Infer schema from JSON or CSV data — output as TypeScript, Pydantic, or Markdown
Project description
sniff-schema
Infer schema from any JSON or CSV — instantly output as TypeScript, Pydantic, or Markdown.
You get a JSON file or CSV from an API, a colleague, or a legacy system. No docs. No types. Just raw data. sniff-schema reads it and tells you exactly what's in it — field names, types, nullability, null percentages, and sample values — then outputs a ready-to-use TypeScript interface or Pydantic model.
No LLM. No cloud. No auth. Pure local analysis.
Install
pip install sniff-schema
Or run directly without installing:
pip install httpx "rich>=13" "typer>=0.12"
python sniff_schema.py data.json
Usage
# Rich terminal table (default)
sniff-schema data.json
# TypeScript interface
sniff-schema data.json --format typescript
# Pydantic v2 model
sniff-schema data.json --format pydantic
# Markdown table — save to file
sniff-schema data.json --format markdown --output schema.md
# Pipe directly from curl
curl https://api.example.com/users | sniff-schema - --format typescript
# CSV works too
sniff-schema report.csv --format pydantic
# Large files — sample just 100 rows
sniff-schema big_dataset.csv --sample 100
What it detects
| Thing | How |
|---|---|
| Integers, floats, booleans, strings | Native Python types |
| ISO 8601 dates / datetimes | Regex match (2024-01-15, 2024-01-15T10:30:00Z) |
| Numeric strings, boolean strings | Pattern matching on string values |
| Nullable fields | Counts null, missing keys, and empty strings |
| Mixed types | Flags when a field contains more than one type |
| Nested JSON | Flattens to dot-notation (user.address.city) |
| JSON arrays | Handles root arrays, wrapped arrays (data, results, items) |
| NDJSON / JSON Lines | Auto-detected line-by-line |
| CSV dialect | Auto-sniffed (comma, tab, pipe, etc.) |
Output formats
--format typescript
interface InferredSchema {
id: number;
name: string;
age?: number | null;
email?: string | null;
score?: number | null;
active: boolean;
created_at: string;
country: string;
notes?: string | null;
}
// Inferred from 5 record(s)
--format pydantic
from pydantic import BaseModel
from typing import Optional
class InferredSchema(BaseModel):
id: int
name: str
age: Optional[int] = None
email: Optional[str] = None
score: Optional[float] = None
active: bool
created_at: str
country: str
notes: Optional[str] = None
# Inferred from 5 record(s)
--format markdown
Outputs a GitHub-flavored Markdown table — paste directly into your wiki, Notion, or PR description.
All options
Arguments:
SOURCE Path to JSON/CSV file, or '-' to read from stdin.
Options:
-f, --format [table|typescript|pydantic|markdown] Output format (default: table)

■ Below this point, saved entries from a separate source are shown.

/-- Change the flits that end `e` receives on a lane in the group launched from wall beat `G` on: `f` is given the beat of the group and
answers `none` for a flit that is lost. Program flits wait in replay windows and servant flits at the inputs (R260), those of lightplane
lanes in crossing FIFOs, and transit flits are on their way on track lane / 4 (R141). A flit that no side word discards stays
(R264). -/
def State.mapLane (s : State) (e lane G : Nat) (f : Nat → Flit → Option Flit) : State :=
  let hit (entered : Nat) : Bool := decide (G ≤ entered + 4) && decide (entered < G)
  let serv (q : PortName) (x : ServFlit) : Option ServFlit :=
    match x.sent with
    | some b => if x.port == q && hit b then (f (b + 4 - G) x.flit).map fun g => { x with flit := g } else some x
    | none => some x
  let way (y : TransitFlit) : Option TransitFlit :=
    if 4 * y.track == lane && hit (y.at_ - 14) then (f (y.at_ - 14 + 4 - G) y.flit).map fun g => { y with flit := g } else some y
  let s1 : State :=
    match endEdge e, endEdge (e ^^^ 1) with
    | some edge, _ =>
      let (r, q) := lanePort (endDie e) edge lane
      let a := s.router r
      let prog (x : PortName × Nat × Nat × Flit) : PortName × Nat × Nat × Flit :=
        if x.1 == q && hit x.2.2.1 then (x.1, x.2.1, x.2.2.1, (f (x.2.2.1 + 4 - G) x.2.2.2).getD x.2.2.2) else x
      let keep (x : ServFlit) : Option ServFlit := if onLightplane r q then serv q x else some ((serv q x).getD x)
      s.setRouter r { a with window := a.window.map prog, servant := a.servant.filterMap keep, fifoIn := a.fifoIn.filterMap (serv q) }
    | none, some edge =>
      let (r, q) := lanePort (endDie (e ^^^ 1)) edge lane
      s.setRouter r { s.router r with fifoOut := (s.router r).fifoOut.filterMap (serv q) }
    | none, none => s
  if lane % 4 ≠ 0 then s1
  else
    forAll 24 s1 fun s n =>
      let c := crossingOf (n / 2)
      let dir := n % 2 == 1
      let t := s.crossing n
      if edgeEnd c.site (c.exit dir) = some (e ^^^ 1) then s.setCrossing n { t with leaving := t.leaving.filterMap way }
      else if edgeEnd c.site (c.entry dir) = some e then s.setCrossing n { t with coming := t.coming.filterMap way }
      else s

/-! ### What a transmitter launches (R255, R258, R260) -/

/-- The side word of a lane in a beat (Table 9.3). -/
def sideWord (f : Option Flit) (credit : Bool) : Word64 :=
  BitVec.ofNat 64 (bit1 credit * 2 ^ 62 +
    (match f with | some f => 2 ^ 63 + f.poison.toNat * 2 ^ 48 + f.tag.toNat | none => 0))

/-- The word of a bundle that is launched towards end `e` in wall beat `v`: that of the flit which entered the lane 4 beats before, zero
where there is none, and in a side word the credit (R255, R260). -/
def State.launchedWord (s : State) (e grp v : Nat) : Word64 :=
  let lane := groupLane grp
  let f := if v < 4 then none else ((s.laneFlits e lane).find? fun x => x.1 + 4 == v).map (·.2)
  if grp < 256 then (match f with | some f => BitVec.ofNat 64 (fld f.data (64 * (grp % 8) + 63) (64 * (grp % 8))) | none => 0)
  else sideWord f ((s.linkEnd e).credits.any fun c => c.1 == lane && c.2.1 + 4 == v)

/-- The words of the group launched from wall beat `G` on (R258). -/
def State.launchedGroup (s : State) (e grp G : Nat) : List Word64 := (List.range 4).map fun k => s.launchedWord e grp (G + k)

/-! ### Groups and CRC (R258, R259) -/

/-- One bit into the CRC register of R259. -/
def crcBit (crc : Nat) (b : Bool) : Nat :=
  let c := crc * 2 % 256
  if b != nbit crc 7 then c ^^^ 0x2F else c

/-- CRC-8 of bits in transmission order (R259). -/
def crc8 (bits : List Bool) : Nat := bits.foldl crcBit 0xFF

/-- The bits of a word from bit 0 up, and of a number of `n` bits from the top down. -/
def wordBits (w : Word64) : List Bool := (List.range 64).map (nbit w.toNat)
def bitsDown (n v : Nat) : List Bool := (List.range n).map fun i => nbit v (n - 1 - i)

/-- CRC-8 of a group (R258) and of a replay beat (R263). -/
def groupCrc (ws : List Word64) : Nat := crc8 (ws.flatMap wordBits)
def replayCrc (grp k : Nat) (w : Word64) : Nat := crc8 (bitsDown 9 grp ++ bitsDown 2 k ++ wordBits w)

/-- Put received data into the flit of a beat: a payload word, or the poison flags and tag of a side word (R255). A side word whose valid
bit has been lost brings no flit. -/
def receiveInto (grp : Nat) (w : Word64) (f : Flit) : Option Flit :=
  if grp < 256 then some { f with data := setFld f.data (64 * (grp % 8) + 63) (64 * (grp % 8)) w.toNat }
  else if bitOf w 63 then some { f with poison := BitVec.ofNat 8 (fld w 55 48), tag := BitVec.ofNat 24 (fld w 23 0) }
  else none

/-- The credit of a side word launched in wall beat `v` arrives at end `e`: one place of what it frees is free (R144, R255, R274). -/
def State.returnCredit (s : State) (e lane v : Nat) : State :=
  let a := s.linkEnd e
  match a.credits.find? fun c => c.1 == lane && c.2.1 + 4 == v with
  | some c =>
    let s1 := s.setLinkEnd e { a with credits := a.credits.erase c }
    match c.2.2 with
    | some n =>
      if n < 24 then s1.setCrossing n { s1.crossing n with used := (s1.crossing n).used - 1 }
      else s1.setCrossing (n - 24) { s1.crossing (n - 24) with exitUsed := (s1.crossing (n - 24)).exitUsed - 1 }
    | none => s1
  | none => s

/-- Deliver beat `k` of a good group. -/
def State.deliverBeat (s : State) (e grp G k : Nat) (w : Word64) : State :=
  let s1 := s.mapLane e (groupLane grp) G (fun i f => if i = k then receiveInto grp w f else some f)
  if 256 ≤ grp ∧ bitOf w 62 then s1.returnCredit e (groupLane grp) (G + k) else s1

/-! ### Uncorrectable groups (R264, R278) -/

/-- First launch beat of the group that is checked in wall beat `w` (R258, R262). -/
def groupStart (w : Nat) : Nat := (w - 5) / 4 * 4

/-- The compute die of a link that raises its machine checks. -/
def checkDie (e : Nat) : Nat := if endDie e < 8 then endDie e else (linkDies (e / 2)).1

/-- A machine check of a link end: direction is the end that receives (log entry 17). -/
def State.linkCheck (s : State) (code e grp wall : Nat) : State :=
  let real := s.beat.wallBeat
  let s0 := s.setBeat { s.beat with wallBeat := BitVec.ofNat 64 wall }
  let s1 := s0.log 2 code 7 (endDie e % 8) (e / 2) (e % 2 + 2 ^ 16 * grp)
  let s2 := (s1.setBeat { s1.beat with wallBeat := real }).faultDemand (checkDie e)
  s2.setBeat { s2.beat with machineCheck := true }

/-- An uncorrectable group: words delivered poisoned, flits of transit tracks and asynchronous lanes whose side word was lost discarded,
the count and the machine check (R264). -/
def State.uncorrectable (s : State) (e grp G : Nat) : State :=
  let bad (_ : Nat) (f : Flit) : Option Flit :=
    some { f with poison := if grp < 256 then f.poison ||| (1 <<< (grp % 8)) else 0xFF }
  let s1 := s.mapLane e (groupLane grp) G bad
  let s2 := if 256 ≤ grp then s1.mapLane e (groupLane grp) G (fun _ _ => none) else s1
  let a := s2.linkEnd e
  (s2.setLinkEnd e { a with ue := a.ue + 1, asked := a.asked.filter fun x => !(x.1 == grp && groupStart x.2.1 == G) }).linkCheck 0x41 e grp G

/-- A beat in which groups are checked: the one after the capture of their last beat (R258). -/
def groupCheckBeat (w : Nat) : Bool := decide (5 ≤ w) && w % 4 == 1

-s, --sample Max records to sample (default: 200, max: 100000)
-o, --output Write output to a file instead of stdout
--help Show this message and exit.
Where to install / publish this tool
| Platform | Command | Notes |
|---|---|---|
| PyPI | pip install sniff-schema |
Primary distribution |
| Homebrew (tap) | brew install gitwingo/tap/sniff-schema |
macOS/Linux users who avoid pip |
| Conda-forge | conda install sniff-schema |
Data science audience |
| GitHub Releases | Single-file .py download |
For users who want zero install |
| pipx | pipx install sniff-schema |
Isolated install, great for CLI tools |
Recommended publishing order: PyPI first → GitHub Release (attach
sniff_schema.py) → Conda-forge (after traction) → Homebrew tap.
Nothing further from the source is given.